The dlopen library (and, by extension, libltdl) is notoriously not thread safe.
As a result, if a POSIX thread implementation can be found, calls to the dynamic
loader will be wrapped in a mutex.


THE GETDATA HEADER FILE
=======================

The GetData header file, `getdata.h', installed in ${prefix}/include, declares
the new API.  It also includes `getdata_legacy.h' (also installed) which
declares the legacy API.  The legacy header should never be included directly.
Defining the preprocessor symbol `GD_NO_LEGACY_API' before including getdata.h
will prevent the legacy API from being declared.  In cases when the legacy API
is declared, getdata.h will define the symbol GD_LEGACY_API, which can be used
by callers to determine whether the legacy API is present at compile time.

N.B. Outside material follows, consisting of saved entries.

theorem Half.exp_toNat (h : Half) : h.exp.toNat = h.low / 2 ^ 10 := by
  simp only [Half.exp, Half.low, BitVec.extractLsb'_toNat, Nat.shiftRight_eq_div_pow]
  omega

theorem Half.man_toNat (h : Half) : h.man.toNat = h.low % 2 ^ 10 := by
  simp only [Half.man, Half.low, BitVec.extractLsb'_toNat, Nat.shiftRight_zero]
  omega

theorem Half.low_eq (h : Half) : h.low = h.exp.toNat * 2 ^ 10 + h.man.toNat := by
  rw [h.exp_toNat, h.man_toNat, Nat.div_add_mod']

theorem Half.toNat_eq (h : Half) : h.toNat = h.sign.toNat * 2 ^ 15 + h.low := by
  simp only [Half.sign, Half.low, BitVec.extractLsb'_toNat, Nat.shiftRight_eq_div_pow]
  omega

theorem Half.eq_of_low_eq {h g : Half} (sign : h.sign = g.sign) (low : h.low = g.low) : h = g :=
  BitVec.eq_of_toNat_eq (by rw [h.toNat_eq, g.toNat_eq, sign, low])

theorem Half.signed_toNat (s : BitVec 1) {n : Nat} (fits : n < 2 ^ 15) :
    (Half.signed s n).toNat = s.toNat <<< 15 ||| n := by
  rw [Half.signed, BitVec.toNat_append, BitVec.toNat_ofNat, Nat.mod_eq_of_lt fits]

theorem Half.low_signed (s : BitVec 1) {n : Nat} (fits : n < 2 ^ 15) : (Half.signed s n).low = n := by
  rw [Half.low, Half.signed_toNat s fits, ← Nat.shiftLeft_add_eq_or_of_lt fits, Nat.shiftLeft_eq]
  omega

theorem Half.low_ofNat {n : Nat} (fits : n < 2 ^ 15) : Half.low (BitVec.ofNat 16 n) = n := by
  rw [Half.low, BitVec.toNat_ofNat]
  omega

@[simp] theorem Half.sign_signed (s : BitVec 1) (n : Nat) : (Half.signed s n).sign = s :=
  BitVec.extractLsb'_append_eq_left

@[simp] theorem Half.signed_sign_low (h : Half) : Half.signed h.sign h.low = h :=
  Half.eq_of_low_eq (Half.sign_signed ..) (Half.low_signed _ h.low_lt)

/-- Where the exponent is all ones, the three fields side by side. -/
theorem Half.toNat_of_ones {h : Half} (exp : h.exp = 0x1F) :
    h.toNat = h.sign.toNat <<< 15 ||| (0x7C00 ||| h.man.toNat) := by
  have low : h.low = 0x7C00 ||| h.man.toNat := by
    rw [h.low_eq, exp]
    exact Nat.shiftLeft_add_eq_or_of_lt h.man.isLt 0x1F
  rw [← low, ← Half.signed_toNat _ h.low_lt, Half.signed_sign_low]

theorem Single.low_lt (x : Single) : x.low < 2 ^ 31 := Nat.mod_lt _ (by decide)

theorem Single.exp_toNat (x : Single) : x.exp.toNat = x.low / 2 ^ 23 := by
  simp only [Single.exp, Single.low, BitVec.extractLsb'_toNat, Nat.shiftRight_eq_div_pow]
  omega

theorem Single.man_toNat (x : Single) : x.man.toNat = x.low % 2 ^ 23 := by
  simp only [Single.man, Single.low, BitVec.extractLsb'_toNat, Nat.shiftRight_zero]
  omega

theorem Single.toNat_eq (x : Single) : x.toNat = x.sign.toNat * 2 ^ 31 + x.low := by
  simp only [Single.sign, Single.low, BitVec.extractLsb'_toNat, Nat.shiftRight_eq_div_pow]
  omega

theorem Single.eq_of_low_eq {x y : Single} (sign : x.sign = y.sign) (low : x.low = y.low) : x = y :=
  BitVec.eq_of_toNat_eq (by rw [x.toNat_eq, y.toNat_eq, sign, low])

theorem Single.low_eq (x : Single) : x.low = x.exp.toNat * 2 ^ 23 + x.man.toNat := by
  rw [x.exp_toNat, x.man_toNat, Nat.div_add_mod']

@[simp] theorem Single.sign_pack (s : BitVec 1) (e : BitVec 8) (m : BitVec 23) : (Single.pack s e m).sign = s := by
  rw [Single.pack, Single.sign, BitVec.append_assoc]
  exact BitVec.extractLsb'_append_eq_left

@[simp] theorem Single.exp_pack (s : BitVec 1) (e : BitVec 8) (m : BitVec 23) : (Single.pack s e m).exp = e := by
  rw [Single.pack, Single.exp, BitVec.extractLsb'_append_eq_of_le (by decide)]
  exact BitVec.extractLsb'_append_eq_right

@[simp] theorem Single.man_pack (s : BitVec 1) (e : BitVec 8) (m : BitVec 23) : (Single.pack s e m).man = m :=
  BitVec.extractLsb'_append_eq_right

theorem Single.low_pack (s : BitVec 1) (e : BitVec 8) (m : BitVec 23) :
    (Single.pack s e m).low = e.toNat * 2 ^ 23 + m.toNat := by
  rw [Single.low_eq, Single.exp_pack, Single.man_pack]

/-- The fields packed by shifts, as the rules write a result. -/
theorem Single.pack_eq_or (s : BitVec 1) (e : BitVec 8) (m : BitVec 23) :
    Single.pack s e m = (s.setWidth 32 <<< 31) ||| (e.setWidth 32 <<< 23) ||| m.setWidth 32 :=
  (BitVec.setWidth_eq _).symm.trans BitVec.setWidth_append_append_eq_shiftLeft_setWidth_or

end Sys2Proof

/-! ## Magnitudes and their order -/

namespace Sys2Proof

/-- What the order of the magnitudes of a format depends on (00_scope.md R11): how many bits the mantissa has, the
pattern of the positive infinity, and the least magnitude above 0 in units of `2^-149`. -/
structure FloatFormat where
  manBits : Nat
  infinity : Nat
  unit : Nat
  unit_pos : 0 < unit := by decide

/-- binary16 (00_scope.md R9, R11). -/
def binary16 : FloatFormat where
  manBits := 10
  infinity := 0x7C00
  unit := 2 ^ 125

/-- binary32 (00_scope.md R10, R11). -/
def binary32 : FloatFormat where
  manBits := 23
  infinity := 0x7F800000
  unit := 1

/-- The magnitude of the pattern with these bits below its sign, as if no exponent were that of the infinities. -/
def FloatFormat.magnitude (F : FloatFormat) (low : Nat) : Nat :=
  (if low / 2 ^ F.manBits = 0 then low % 2 ^ F.manBits
    else (2 ^ F.manBits + low % 2 ^ F.manBits) * 2 ^ (low / 2 ^ F.manBits - 1)) * F.unit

If the legacy API is not built (as a result of passing `--disable-legacy-api'
to ./configure), getdata_legacy.h will not be installed, and the legacy API will
never be declared.

The default GetData API makes use of C99 features.  An ANSI C API is also
available and can be used by defining GD_C89_API before including getdata.h.  If
GetData was built without a C99-compliant compiler, the C99 API will be missing.
In this case, the ANSI C API will be enabled by default (as if GD_C89_API were
always defined) and, furthermore, getdata.h will define the symbol GD_NO_C99_API
to indicate this.


LARGEFILE SUPPORT
=================

When built on a platform using the GNU C Library, or another compatible
C Library, the new GetData API will respect the feature test macros
_LARGEFILE64_SOURCE and _FILE_OFFSET_BITS affecting largefile (> 2 GB)
support.  If one or the other of these are to be used, they must be defined
before including getdata.h or any Standard C Library header file.

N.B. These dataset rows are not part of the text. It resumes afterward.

-- ==== Sys2Proof/Machine/ControlReg.lean ====
section
/-! DEFINITION. Moves to and from control registers (43_control_register.md). -/
namespace Sys2Proof.Machine

/-- MOV PSW (R326): PSW changes at once. Clearing MIE opens the window of 70_reset_and_hazards.md R577; changing
ELEVEL draws, old or new, the level of the next boundary and instruction (R578, log 13). -/
def State.movPsw (s : State) (v : Byte) : State :=
  let t := (s.setPsw v).done
  let t1 := if flagMIE s.psw && !flagMIE v then { t with mieWindow := 2 } else t
  if elevelOf v = s.elevel then t1
  else { t1.drawn 1 with levelView := some (if Config.freeBit s.draws then s.elevel else elevelOf v) }

/-- `ADD SP, #signed8` (43_control_register.md R320). -/
def execAddSpSigned8 (imm : BitVec 8) (s : State) : Res State :=
  .next (s.setSp (s.sp + signed8Value imm)).done

/-- `MOV ECSR, Rm` (43_control_register.md R321). -/
def execMovEcsrRm (m : Reg) (s : State) : Res State :=
  andThen (s.needLevel s.useLevel) fun s0 =>
    .next (s0.setEcsr s0.useLevel ((s0.reg m).extractLsb' 0 4)).done

/-- `MOV ELR, ERm` (43_control_register.md R322). -/
def execMovElrErm (m : Reg) (s : State) : Res State :=
  andThen (s.needLevel s.useLevel) fun s0 => .next (s0.setElr s0.useLevel (s0.er m)).done

/-- `MOV EPSW, Rm` (43_control_register.md R323). -/
def execMovEpswRm (m : Reg) (s : State) : Res State :=
  andThen (s.needLevel s.useLevel) fun s0 => .next (s0.setEpsw s0.useLevel (s0.reg m)).done

/-- `MOV ERn, ELR` (43_control_register.md R324). -/
def execMovErnElr (n : Reg) (s : State) : Res State :=
  andThen (s.needLevel s.useLevel) fun s0 => .next (s0.setEr n (s0.elr s0.useLevel)).done

/-- `MOV ERn, SP` (43_control_register.md R325). -/
def execMovErnSp (n : Reg) (s : State) : Res State :=
  .next (s.setEr n s.sp).done

/-- `MOV PSW, Rm` (43_control_register.md R326). -/
def execMovPswRm (m : Reg) (s : State) : Res State :=
  .next (s.movPsw (s.reg m))

/-- `MOV PSW, #unsigned8` (43_control_register.md R327). -/
def execMovPswUnsigned8 (imm : BitVec 8) (s : State) : Res State :=
  .next (s.movPsw imm)

/-- `MOV Rn, ECSR` (43_control_register.md R328). -/
def execMovRnEcsr (n : Reg) (s : State) : Res State :=
  andThen (s.needLevel s.useLevel) fun s0 =>
    .next (s0.setReg n ((s0.ecsr s0.useLevel).zeroExtend 8)).done

/-- `MOV Rn, EPSW` (43_control_register.md R329). -/
def execMovRnEpsw (n : Reg) (s : State) : Res State :=
  andThen (s.needLevel s.useLevel) fun s0 =>
    match s0.epsw s0.useLevel with
    | none => .next s0.done
    | some p => .next (s0.setReg n p).done

/-- `MOV Rn, PSW` (43_control_register.md R330). -/
def execMovRnPsw (n : Reg) (s : State) : Res State :=
  .next (s.setReg n s.psw).done

/-- `MOV SP, ERm` (43_control_register.md R331). -/
def execMovSpErm (m : Reg) (s : State) : Res State :=
  .next (s.setSp (s.er m)).done

end Sys2Proof.Machine
end

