-- ==== Sys2Proof/Machine/Dispatch.lean ====
section
/-! DEFINITION. Which meaning each instruction has: one arm per constructor of `Instr`. -/
namespace Sys2Proof.Machine

/-- The meaning of an instruction: the whole of its step, from the state at the boundary before it. -/
def exec (i : Instr) (s : State) : Host.Outcome State Fault Refusal :=
  match i with
  | .addRnRm n m => Sys2Proof.Machine.execAddRnRm n m s
  | .addRnImm8 n imm => Sys2Proof.Machine.execAddRnImm8 n imm s
  | .movRnRm n m => Sys2Proof.Machine.execMovRnRm n m s
  | .movRnImm8 n imm => Sys2Proof.Machine.execMovRnImm8 n imm s
  | .addcRnRm n m => Sys2Proof.Machine.execAddcRnRm n m s
  | .addcRnImm8 n imm => Sys2Proof.Machine.execAddcRnImm8 n imm s
  | .cmpRnRm n m => Sys2Proof.Machine.execCmpRnRm n m s
  | .cmpRnImm8 n imm => Sys2Proof.Machine.execCmpRnImm8 n imm s
  | .cmpcRnRm n m => Sys2Proof.Machine.execCmpcRnRm n m s
  | .cmpcRnImm8 n imm => Sys2Proof.Machine.execCmpcRnImm8 n imm s
  | .andRnRm n m => Sys2Proof.Machine.execAndRnRm n m s
  | .andRnImm8 n imm => Sys2Proof.Machine.execAndRnImm8 n imm s
  | .orRnRm n m => Sys2Proof.Machine.execOrRnRm n m s
  | .orRnImm8 n imm => Sys2Proof.Machine.execOrRnImm8 n imm s
  | .xorRnRm n m => Sys2Proof.Machine.execXorRnRm n m s
  | .xorRnImm8 n imm => Sys2Proof.Machine.execXorRnImm8 n imm s
  | .subRnRm n m => Sys2Proof.Machine.execSubRnRm n m s
  | .subcRnRm n m => Sys2Proof.Machine.execSubcRnRm n m s
  | .movErnErm n m => Sys2Proof.Machine.execMovErnErm n m s
  | .movErnImm7 n imm => Sys2Proof.Machine.execMovErnImm7 n imm s
  | .addErnErm n m => Sys2Proof.Machine.execAddErnErm n m s
  | .addErnImm7 n imm => Sys2Proof.Machine.execAddErnImm7 n imm s
  | .cmpErnErm n m => Sys2Proof.Machine.execCmpErnErm n m s
  | .sllRnRm n m => Sys2Proof.Machine.execSllRnRm n m s
  | .sllRnWidth n width => Sys2Proof.Machine.execSllRnWidth n width s
  | .sllcRnRm n m => Sys2Proof.Machine.execSllcRnRm n m s
  | .sllcRnWidth n width => Sys2Proof.Machine.execSllcRnWidth n width s
  | .sraRnRm n m => Sys2Proof.Machine.execSraRnRm n m s
  | .sraRnWidth n width => Sys2Proof.Machine.execSraRnWidth n width s
  | .srlRnRm n m => Sys2Proof.Machine.execSrlRnRm n m s
  | .srlRnWidth n width => Sys2Proof.Machine.execSrlRnWidth n width s
  | .srlcRnRm n m => Sys2Proof.Machine.execSrlcRnRm n m s
  | .srlcRnWidth n width => Sys2Proof.Machine.execSrlcRnWidth n width s
  | .dsrPrefixImm8 imm => Sys2Proof.Machine.execDsrPrefixImm8 imm s
  | .dsrPrefixRd d => Sys2Proof.Machine.execDsrPrefixRd d s
  | .dsrPrefixDsr => Sys2Proof.Machine.execDsrPrefixDsr s
  | .lRnEa n => Sys2Proof.Machine.execLRnEa n s
  | .lRnEaInc n => Sys2Proof.Machine.execLRnEaInc n s
  | .lRnErm n m => Sys2Proof.Machine.execLRnErm n m s
  | .lRnDisp16Erm n m disp => Sys2Proof.Machine.execLRnDisp16Erm n m disp s
  | .lRnDisp6Bp n disp => Sys2Proof.Machine.execLRnDisp6Bp n disp s
  | .lRnDisp6Fp n disp => Sys2Proof.Machine.execLRnDisp6Fp n disp s
  | .lRnDadr n dadr => Sys2Proof.Machine.execLRnDadr n dadr s
  | .lErnEa n => Sys2Proof.Machine.execLErnEa n s
  | .lErnEaInc n => Sys2Proof.Machine.execLErnEaInc n s
  | .lErnErm n m => Sys2Proof.Machine.execLErnErm n m s
  | .lErnDisp16Erm n m disp => Sys2Proof.Machine.execLErnDisp16Erm n m disp s
  | .lErnDisp6Bp n disp => Sys2Proof.Machine.execLErnDisp6Bp n disp s
  | .lErnDisp6Fp n disp => Sys2Proof.Machine.execLErnDisp6Fp n disp s
  | .lErnDadr n dadr => Sys2Proof.Machine.execLErnDadr n dadr s
  | .lXrnEa n => Sys2Proof.Machine.execLXrnEa n s
  | .lXrnEaInc n => Sys2Proof.Machine.execLXrnEaInc n s
  | .lQrnEa n => Sys2Proof.Machine.execLQrnEa n s
  | .lQrnEaInc n => Sys2Proof.Machine.execLQrnEaInc n s
  | .stRnEa n => Sys2Proof.Machine.execStRnEa n s
  | .stRnEaInc n => Sys2Proof.Machine.execStRnEaInc n s
  | .stRnErm n m => Sys2Proof.Machine.execStRnErm n m s
  | .stRnDisp16Erm n m disp => Sys2Proof.Machine.execStRnDisp16Erm n m disp s
  | .stRnDisp6Bp n disp => Sys2Proof.Machine.execStRnDisp6Bp n disp s
  | .stRnDisp6Fp n disp => Sys2Proof.Machine.execStRnDisp6Fp n disp s
  | .stRnDadr n dadr => Sys2Proof.Machine.execStRnDadr n dadr s
  | .stErnEa n => Sys2Proof.Machine.execStErnEa n s
  | .stErnEaInc n => Sys2Proof.Machine.execStErnEaInc n s
  | .stErnErm n m => Sys2Proof.Machine.execStErnErm n m s
  | .stErnDisp16Erm n m disp => Sys2Proof.Machine.execStErnDisp16Erm n m disp s
  | .stErnDisp6Bp n disp => Sys2Proof.Machine.execStErnDisp6Bp n disp s
  | .stErnDisp6Fp n disp => Sys2Proof.Machine.execStErnDisp6Fp n disp s
  | .stErnDadr n dadr => Sys2Proof.Machine.execStErnDadr n dadr s
  | .stXrnEa n => Sys2Proof.Machine.execStXrnEa n s
  | .stXrnEaInc n => Sys2Proof.Machine.execStXrnEaInc n s
  | .stQrnEa n => Sys2Proof.Machine.execStQrnEa n s
  | .stQrnEaInc n => Sys2Proof.Machine.execStQrnEaInc n s
  | .addSpSigned8 imm => Sys2Proof.Machine.execAddSpSigned8 imm s
  | .movEcsrRm m => Sys2Proof.Machine.execMovEcsrRm m s
  | .movElrErm m => Sys2Proof.Machine.execMovElrErm m s
  | .movEpswRm m => Sys2Proof.Machine.execMovEpswRm m s
  | .movErnElr n => Sys2Proof.Machine.execMovErnElr n s
  | .movErnSp n => Sys2Proof.Machine.execMovErnSp n s
  | .movPswRm m => Sys2Proof.Machine.execMovPswRm m s
  | .movPswUnsigned8 imm => Sys2Proof.Machine.execMovPswUnsigned8 imm s
  | .movRnEcsr n => Sys2Proof.Machine.execMovRnEcsr n s
  | .movRnEpsw n => Sys2Proof.Machine.execMovRnEpsw n s
  | .movRnPsw n => Sys2Proof.Machine.execMovRnPsw n s
  | .movSpErm m => Sys2Proof.Machine.execMovSpErm m s
  | .pushRn n => Sys2Proof.Machine.execPushRn n s
  | .pushErn n => Sys2Proof.Machine.execPushErn n s
  | .pushXrn n => Sys2Proof.Machine.execPushXrn n s
  | .pushQrn n => Sys2Proof.Machine.execPushQrn n s
  | .pushEa => Sys2Proof.Machine.execPushEa s
  | .pushElr => Sys2Proof.Machine.execPushElr s
  | .pushEaElr => Sys2Proof.Machine.execPushEaElr s
  | .pushEpsw => Sys2Proof.Machine.execPushEpsw s
  | .pushEaEpsw => Sys2Proof.Machine.execPushEaEpsw s
  | .pushElrEpsw => Sys2Proof.Machine.execPushElrEpsw s
  | .pushEaElrEpsw => Sys2Proof.Machine.execPushEaElrEpsw s
  | .pushLr => Sys2Proof.Machine.execPushLr s
  | .pushEaLr => Sys2Proof.Machine.execPushEaLr s
  | .pushElrLr => Sys2Proof.Machine.execPushElrLr s
  | .pushEaElrLr => Sys2Proof.Machine.execPushEaElrLr s
  | .pushEpswLr => Sys2Proof.Machine.execPushEpswLr s
  | .pushEaEpswLr => Sys2Proof.Machine.execPushEaEpswLr s
  | .pushElrEpswLr => Sys2Proof.Machine.execPushElrEpswLr s
  | .pushEaElrEpswLr => Sys2Proof.Machine.execPushEaElrEpswLr s
  | .popRn n => Sys2Proof.Machine.execPopRn n s
  | .popErn n => Sys2Proof.Machine.execPopErn n s
  | .popXrn n => Sys2Proof.Machine.execPopXrn n s
  | .popQrn n => Sys2Proof.Machine.execPopQrn n s
  | .popEa => Sys2Proof.Machine.execPopEa s
  | .popPc => Sys2Proof.Machine.execPopPc s
  | .popEaPc => Sys2Proof.Machine.execPopEaPc s
  | .popPsw => Sys2Proof.Machine.execPopPsw s
  | .popEaPsw => Sys2Proof.Machine.execPopEaPsw s
  | .popPcPsw => Sys2Proof.Machine.execPopPcPsw s
  | .popEaPcPsw => Sys2Proof.Machine.execPopEaPcPsw s
  | .popLr => Sys2Proof.Machine.execPopLr s
  | .popEaLr => Sys2Proof.Machine.execPopEaLr s
  | .popPcLr => Sys2Proof.Machine.execPopPcLr s
  | .popEaPcLr => Sys2Proof.Machine.execPopEaPcLr s
  | .popPswLr => Sys2Proof.Machine.execPopPswLr s
  | .popEaPswLr => Sys2Proof.Machine.execPopEaPswLr s
  | .popPcPswLr => Sys2Proof.Machine.execPopPcPswLr s
  | .popEaPcPswLr => Sys2Proof.Machine.execPopEaPcPswLr s
  | .movCrnRm n m => Sys2Proof.Machine.execMovCrnRm n m s
  | .movCrnEa n => Sys2Proof.Machine.execMovCrnEa n s
  | .movCrnEaInc n => Sys2Proof.Machine.execMovCrnEaInc n s
  | .movCernEa n => Sys2Proof.Machine.execMovCernEa n s
  | .movCernEaInc n => Sys2Proof.Machine.execMovCernEaInc n s
  | .movCxrnEa n => Sys2Proof.Machine.execMovCxrnEa n s
  | .movCxrnEaInc n => Sys2Proof.Machine.execMovCxrnEaInc n s
  | .movCqrnEa n => Sys2Proof.Machine.execMovCqrnEa n s
  | .movCqrnEaInc n => Sys2Proof.Machine.execMovCqrnEaInc n s
  | .movRnCrm n m => Sys2Proof.Machine.execMovRnCrm n m s
  | .movEaCrm m => Sys2Proof.Machine.execMovEaCrm m s
  | .movEaIncCrm m => Sys2Proof.Machine.execMovEaIncCrm m s
  | .movEaCerm m => Sys2Proof.Machine.execMovEaCerm m s
  | .movEaIncCerm m => Sys2Proof.Machine.execMovEaIncCerm m s
  | .movEaCxrm m => Sys2Proof.Machine.execMovEaCxrm m s
  | .movEaIncCxrm m => Sys2Proof.Machine.execMovEaIncCxrm m s
  | .movEaCqrm m => Sys2Proof.Machine.execMovEaCqrm m s
  | .movEaIncCqrm m => Sys2Proof.Machine.execMovEaIncCqrm m s
  | .leaErm m => Sys2Proof.Machine.execLeaErm m s
  | .leaDisp16Erm m disp => Sys2Proof.Machine.execLeaDisp16Erm m disp s
  | .leaDadr dadr => Sys2Proof.Machine.execLeaDadr dadr s
  | .daaRn n => Sys2Proof.Machine.execDaaRn n s
  | .dasRn n => Sys2Proof.Machine.execDasRn n s
  | .negRn n => Sys2Proof.Machine.execNegRn n s
  | .extbwEr0 => Sys2Proof.Machine.execExtbwEr0 s
  | .extbwEr2 => Sys2Proof.Machine.execExtbwEr2 s
  | .extbwEr4 => Sys2Proof.Machine.execExtbwEr4 s
  | .extbwEr6 => Sys2Proof.Machine.execExtbwEr6 s
  | .extbwEr8 => Sys2Proof.Machine.execExtbwEr8 s
  | .extbwEr10 => Sys2Proof.Machine.execExtbwEr10 s
  | .extbwEr12 => Sys2Proof.Machine.execExtbwEr12 s
  | .extbwEr14 => Sys2Proof.Machine.execExtbwEr14 s
  | .sbRnBit n bit => Sys2Proof.Machine.execSbRnBit n bit s
  | .sbDbitadr bit dadr => Sys2Proof.Machine.execSbDbitadr bit dadr s
  | .rbRnBit n bit => Sys2Proof.Machine.execRbRnBit n bit s
  | .rbDbitadr bit dadr => Sys2Proof.Machine.execRbDbitadr bit dadr s
  | .tbRnBit n bit => Sys2Proof.Machine.execTbRnBit n bit s
  | .tbDbitadr bit dadr => Sys2Proof.Machine.execTbDbitadr bit dadr s
  | .ei => Sys2Proof.Machine.execEi s
  | .di => Sys2Proof.Machine.execDi s
  | .sc => Sys2Proof.Machine.execSc s
  | .rc => Sys2Proof.Machine.execRc s
  | .cplc => Sys2Proof.Machine.execCplc s
  | .bgeRadr disp => Sys2Proof.Machine.execBgeRadr disp s
  | .bltRadr disp => Sys2Proof.Machine.execBltRadr disp s
  | .bgtRadr disp => Sys2Proof.Machine.execBgtRadr disp s
  | .bleRadr disp => Sys2Proof.Machine.execBleRadr disp s
  | .bgesRadr disp => Sys2Proof.Machine.execBgesRadr disp s
  | .bltsRadr disp => Sys2Proof.Machine.execBltsRadr disp s
  | .bgtsRadr disp => Sys2Proof.Machine.execBgtsRadr disp s
  | .blesRadr disp => Sys2Proof.Machine.execBlesRadr disp s
  | .bneRadr disp => Sys2Proof.Machine.execBneRadr disp s
  | .beqRadr disp => Sys2Proof.Machine.execBeqRadr disp s
  | .bnvRadr disp => Sys2Proof.Machine.execBnvRadr disp s
  | .bovRadr disp => Sys2Proof.Machine.execBovRadr disp s
  | .bpsRadr disp => Sys2Proof.Machine.execBpsRadr disp s
  | .bnsRadr disp => Sys2Proof.Machine.execBnsRadr disp s
  | .balRadr disp => Sys2Proof.Machine.execBalRadr disp s
  | .bCadr g cadr => Sys2Proof.Machine.execBCadr g cadr s
  | .bErn n => Sys2Proof.Machine.execBErn n s
  | .blCadr g cadr => Sys2Proof.Machine.execBlCadr g cadr s
  | .blErn n => Sys2Proof.Machine.execBlErn n s
  | .rt => Sys2Proof.Machine.execRt s
  | .rti => Sys2Proof.Machine.execRti s
  | .swiSnum snum => Sys2Proof.Machine.execSwiSnum snum s
  | .brk => Sys2Proof.Machine.execBrk s
  | .mulErnRm n m => Sys2Proof.Machine.execMulErnRm n m s
  | .divErnRm n m => Sys2Proof.Machine.execDivErnRm n m s
  | .incEa => Sys2Proof.Machine.execIncEa s
  | .decEa => Sys2Proof.Machine.execDecEa s
  | .nop => Sys2Proof.Machine.execNop s

end Sys2Proof.Machine
end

The first of these, _LARGEFILE64_SOURCE, if defined before including getdata.h,
will enable the obsolete, transitional largefile extensions defined by the LFS.
This will enable explicit support for large files through the definition of the
64-bit explicit type `off64_t', and result in GetData defining the explicitly
64-bit interfaces `gd_getdata64', `gd_putdata64', `gd_get_nframes64', &c.  This
macro is largely obsolete, and using _FILE_OFFSET_BITS is preferred, if
supported.

The second macro, _FILE_OFFSET_BITS, determines the size of `off_t'.  If not
defined, or defined to `32', `off_t' will be the old 32-bit type.  If, instead,
this macro is defined to `64', `off_t' will be the largefile supporting 64-bit
type, and calls to gd_getdata, gd_putdata, &c. will intrinsically have largefile
support.  On 64-bit systems this macro has no effect, since a 64-bit `off_t'
is used all the time.

If your system uses the GNU C Library, the feature_test_macros(7) man page
will provide further explanation.  On systems where these macros are
unsupported, the gd_getdata64, &c. interfaces will never be defined, and the
size of `off_t' will be system dependent.  In this case, GetData will likely
lack largefile support.

If you build GetData against a C Library that lacks largefile support, the
GetData library will not support large files either, no matter what you do with
these macros.


AUTHOR
======

The Dirfile Standards and the GetData library were conceived and written by
C. B. Netterfield <netterfield@astro.utoronto.ca>.

Since Standards Version 3 (January 2006), the Dirfile Standards and GetData
have been maintained by D. V. Wiebe <dvw@ketiltrout.net>.

A full list of contributors is given in the file called `AUTHORS'.